**TASK DIRECTIONS:** Give back the entries exactly, ending with the "def Obligations.BufferFrames : Prop" line.

(Stored data)
/-- Frames of Market, host-buffer and spill commands: whatever the state and the operands, the command answers a next state in
which only the named parts of the state, and of the registers only the named ones, may differ. -/
def Obligations.BufferFrames : Prop :=
  (∀ (value : Word) (s : State), Completes (.carveWrite value) s fun t => Frame [.owed, .top, .crier, .flt] [.fltCount2, .escCfg,
      .carve, .mktErr, .poolFree] s t)
  ∧ (∀ (hdrm : Bool) (value : Word) (s : State), Completes (.reserveWrite hdrm value) s fun t => Frame [.owed, .top, .crier, .flt]
      [.fltCount2, .escCfg, .mktErr, .drainReserve, .hdrmReserve] s t)
  ∧ (∀ (bank : Nat) (value : Word) (s : State), Completes (.bankRetire bank value) s fun t => Frame [.freeCtr, .journal, .owed,
      .lastRaise, .top, .pipes, .market, .spill, .sched, .telem, .crier, .flt, .activity] [.fltRec, .fltFirst, .fltCount0, .fltCount1,
      .fltCount2, .escCfg, .mktStatus, .poolFree, .mktCount0, .mktCount3, .mktCount4, .mktCount5, .mktCount6, .partUsed, .qcfgPitch,
      .qcfgOcc, .pfcState, .ingUsed, .hdrmUsed, .bankStatus, .stagingFree, .splCount, .stackStatus, .qspillStatus, .talCount,
      .pmcCount] s t)
  ∧ (∀ (s : State), Completes .auditSweep s fun t => Frame [.market] [.auditStatus] s t)
  ∧ (∀ (s : State), Completes .auditSweepEnd s fun t => Frame [.journal, .owed, .market, .crier, .flt, .activity] [.fltRec, .fltFirst,
      .fltCount0, .fltCount1, .fltCount2, .escCfg, .mktStatus, .poolFree, .auditStatus, .auditLast, .mktCount1, .mktCount2, .pmcCount]
      s t)
  ∧ (∀ (cmd : HostCmd) (s : State), Completes (.bufAlloc cmd) s fun t => Frame [.freeCtr, .owed, .hif, .market, .crier, .flt,
      .activity] [.orphanCtrl, .orphanLog, .fltCount2, .escCfg, .mktStatus, .poolFree, .mktCount3, .partUsed, .pmcCount] s t)
  ∧ (∀ (cmd : HostCmd) (s : State), Completes (.bufFree cmd) s fun t => Frame [.journal, .owed, .hif, .market, .crier, .flt,
      .activity] [.orphanCtrl, .orphanLog, .fltRec, .fltFirst, .fltCount0, .fltCount1, .fltCount2, .escCfg, .mktStatus, .poolFree,
      .mktCount0, .partUsed, .pmcCount] s t)
  ∧ (∀ (cmd : HostCmd) (s : State), Completes (.bufSendIngress cmd) s fun t => Frame [.freeCtr, .journal, .owed, .lastRaise, .hif,
      .pipes, .market, .spill, .sched, .telem, .crier, .flt, .activity] [.orphanCtrl, .orphanLog, .fltRec, .fltFirst, .fltCount0,
      .fltCount1, .fltCount2, .escCfg, .mktStatus, .poolFree, .mktCount0, .mktCount3, .mktCount4, .mktCount5, .mktCount6, .partUsed,
      .qcfgPitch, .qcfgOcc, .pfcState, .ingUsed, .hdrmUsed, .stagingFree, .splCount, .stackStatus, .qspillStatus, .talCount,
      .pmcCount] s t)
  ∧ (∀ (cmd : HostCmd) (s : State), Completes (.bufSendEgress cmd) s fun t => Frame [.freeCtr, .journal, .owed, .lastRaise, .hif,
      .pipes, .market, .spill, .sched, .telem, .crier, .flt, .activity] [.orphanCtrl, .orphanLog, .fltRec, .fltFirst, .fltCount0,
      .fltCount1, .fltCount2, .escCfg, .mktStatus, .poolFree, .mktCount0, .mktCount3, .mktCount4, .mktCount5, .mktCount6, .partUsed,
      .qcfgPitch, .qcfgOcc, .pfcState, .ingUsed, .hdrmUsed, .stagingFree, .splCount, .stackStatus, .qspillStatus, .talCount,
      .pmcCount] s t)
  ∧ (∀ (queue : Nat) (s : State), Completes (.pageFlushTimer queue) s fun t => Frame [.spill] [] s t)
  ∧ (∀ (queue : Nat) (s : State), Completes (.pageWriteStart queue) s fun t => Frame [.spill] [.stackStatus] s t)
  ∧ (∀ (stack : Nat) (tag : Nat) (failedCh : List Nat) (s : State), Completes (.pageWriteCommit stack tag failedCh) s fun t => Frame
      [.freeCtr, .owed, .lastRaise, .market, .spill, .sched, .telem, .crier, .flt, .activity] [.bringup, .fltCount2, .escCfg,
      .mktStatus, .poolFree, .mktCount3, .mktCount4, .mktCount5, .mktCount6, .partUsed, .qcfgPitch, .qcfgOcc, .pfcState, .ingUsed,
      .hdrmUsed, .stagingFree, .splCount, .stackStatus, .retiredCh, .chEcc, .qspillStatus, .talCount, .pmcCount] s t)
  ∧ (∀ (queue : Nat) (s : State), Completes (.pageReadStart queue) s fun t => Frame [.freeCtr, .owed, .lastRaise, .pipes, .market,
      .spill, .sched, .telem, .crier, .flt, .activity] [.fltCount2, .escCfg, .mktStatus, .poolFree, .mktCount3, .mktCount4,
      .mktCount5, .mktCount6, .partUsed, .qcfgPitch, .qcfgOcc, .pfcState, .ingUsed, .hdrmUsed, .stagingFree, .splCount, .stackStatus,
      .qspillStatus, .talCount, .pmcCount] s t)
  ∧ (∀ (stack : Nat) (tag : Nat) (corrCh : List Nat) (badCh : List Nat) (s : State), Completes (.pageReadCommit stack tag corrCh
      badCh) s fun t => Frame [.freeCtr, .journal, .owed, .lastRaise, .pipes, .market, .spill, .sched, .telem, .crier, .flt,
      .activity] [.bringup, .fltRec, .fltFirst, .fltCount0, .fltCount1, .fltCount2, .escCfg, .mktStatus, .poolFree, .mktCount3,
      .mktCount4, .mktCount5, .mktCount6, .partUsed, .qcfgPitch, .qcfgOcc, .pfcState, .ingUsed, .hdrmUsed, .stagingFree, .splCount,
      .stackStatus, .retiredCh, .chEcc, .qspillStatus, .talCount, .pmcCount] s t)
  ∧ (∀ (stack : Nat) (value : Word) (s : State), Completes (.chRetire stack value) s fun t => Frame [.freeCtr, .owed, .lastRaise,
      .top, .market, .spill, .sched, .telem, .crier, .flt, .activity] [.bringup, .fltCount2, .escCfg, .mktStatus, .poolFree,
      .mktCount3, .mktCount4, .mktCount5, .mktCount6, .partUsed, .qcfgPitch, .qcfgOcc, .pfcState, .ingUsed, .hdrmUsed, .stagingFree,
      .splCount, .stackStatus, .retiredCh, .qspillStatus, .talCount, .pmcCount] s t)
  ∧ (∀ (stack : Nat) (s : State), Completes (.stackLost stack) s fun t => Frame [.freeCtr, .owed, .lastRaise, .market, .spill, .sched,
      .telem, .crier, .flt, .activity] [.bringup, .fltCount2, .escCfg, .mktStatus, .poolFree, .mktCount3, .mktCount4, .mktCount5,
      .mktCount6, .partUsed, .qcfgPitch, .qcfgOcc, .pfcState, .ingUsed, .hdrmUsed, .stagingFree, .splCount, .stackStatus,
      .qspillStatus, .talCount, .pmcCount] s t)
  ∧ (∀ (stack : Nat) (tag : Nat) (s : State), Completes (.hbmNoResponse stack tag) s fun t => Frame [.freeCtr, .owed, .lastRaise,
      .market, .spill, .sched, .telem, .crier, .flt, .activity] [.bringup, .fltCount2, .escCfg, .mktStatus, .poolFree, .mktCount3,
      .mktCount4, .mktCount5, .mktCount6, .partUsed, .qcfgPitch, .qcfgOcc, .pfcState, .ingUsed, .hdrmUsed, .stagingFree, .splCount,
      .stackStatus, .qspillStatus, .talCount, .pmcCount] s t)
  ∧ (∀ (stack : Nat) (ch : Nat) (temp : Nat) (s : State), Completes (.hbmRefresh stack ch temp) s fun t => Frame [.spill] [.phyStatus]
      s t)
  ∧ (∀ (stack : Nat) (page : Nat) (ch : Nat) (corr : Bool) (uncorr : Bool) (s : State), Completes (.patrolScrub stack page ch corr
      uncorr) s fun t => Frame [.freeCtr, .journal, .owed, .lastRaise, .market, .spill, .sched, .telem, .crier, .flt, .activity]
      [.bringup, .fltRec, .fltFirst, .fltCount0, .fltCount1, .fltCount2, .escCfg, .mktStatus, .poolFree, .mktCount3, .mktCount4,
      .mktCount5, .mktCount6, .partUsed, .qcfgPitch, .qcfgOcc, .pfcState, .ingUsed, .hdrmUsed, .stagingFree, .splCount, .stackStatus,
      .retiredCh, .chEcc, .qspillStatus, .talCount, .pmcCount] s t)
  ∧ (∀ (stack : Nat) (value : Word) (s : State), Completes (.diagCellRead stack value) s fun t => Frame [.owed, .top, .crier, .flt,
      .activity] [.fltCount2, .escCfg, .splErr, .diagCtrl, .diagData, .pmcCount] s t)
  ∧ (∀ (stack : Nat) (value : Word) (s : State), Completes (.diagCellWrite stack value) s fun t => Frame [.owed, .top, .spill, .crier,
      .flt, .activity] [.fltCount2, .escCfg, .splErr, .diagCtrl, .pmcCount] s t)
  ∧ (∀ (queue : Nat) (s : State), Completes (.watchdogPageFree queue) s fun t => Frame [.freeCtr, .owed, .lastRaise, .market, .spill,
      .sched, .telem, .crier, .flt, .activity] [.fltCount2, .escCfg, .mktStatus, .poolFree, .mktCount3, .mktCount4, .mktCount5,
      .mktCount6, .partUsed, .qcfgPitch, .qcfgOcc, .pfcState, .ingUsed, .hdrmUsed, .stagingFree, .splCount, .stackStatus,
      .qspillStatus, .talCount, .pmcCount] s t)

**OUTPUT OF THE TASK:**
/-- Frames of Market, host-buffer and spill commands: whatever the state and the operands, the command answers a next state in
which only the named parts of the state, and of the registers only the named ones, may differ. -/
def Obligations.BufferFrames : Prop :=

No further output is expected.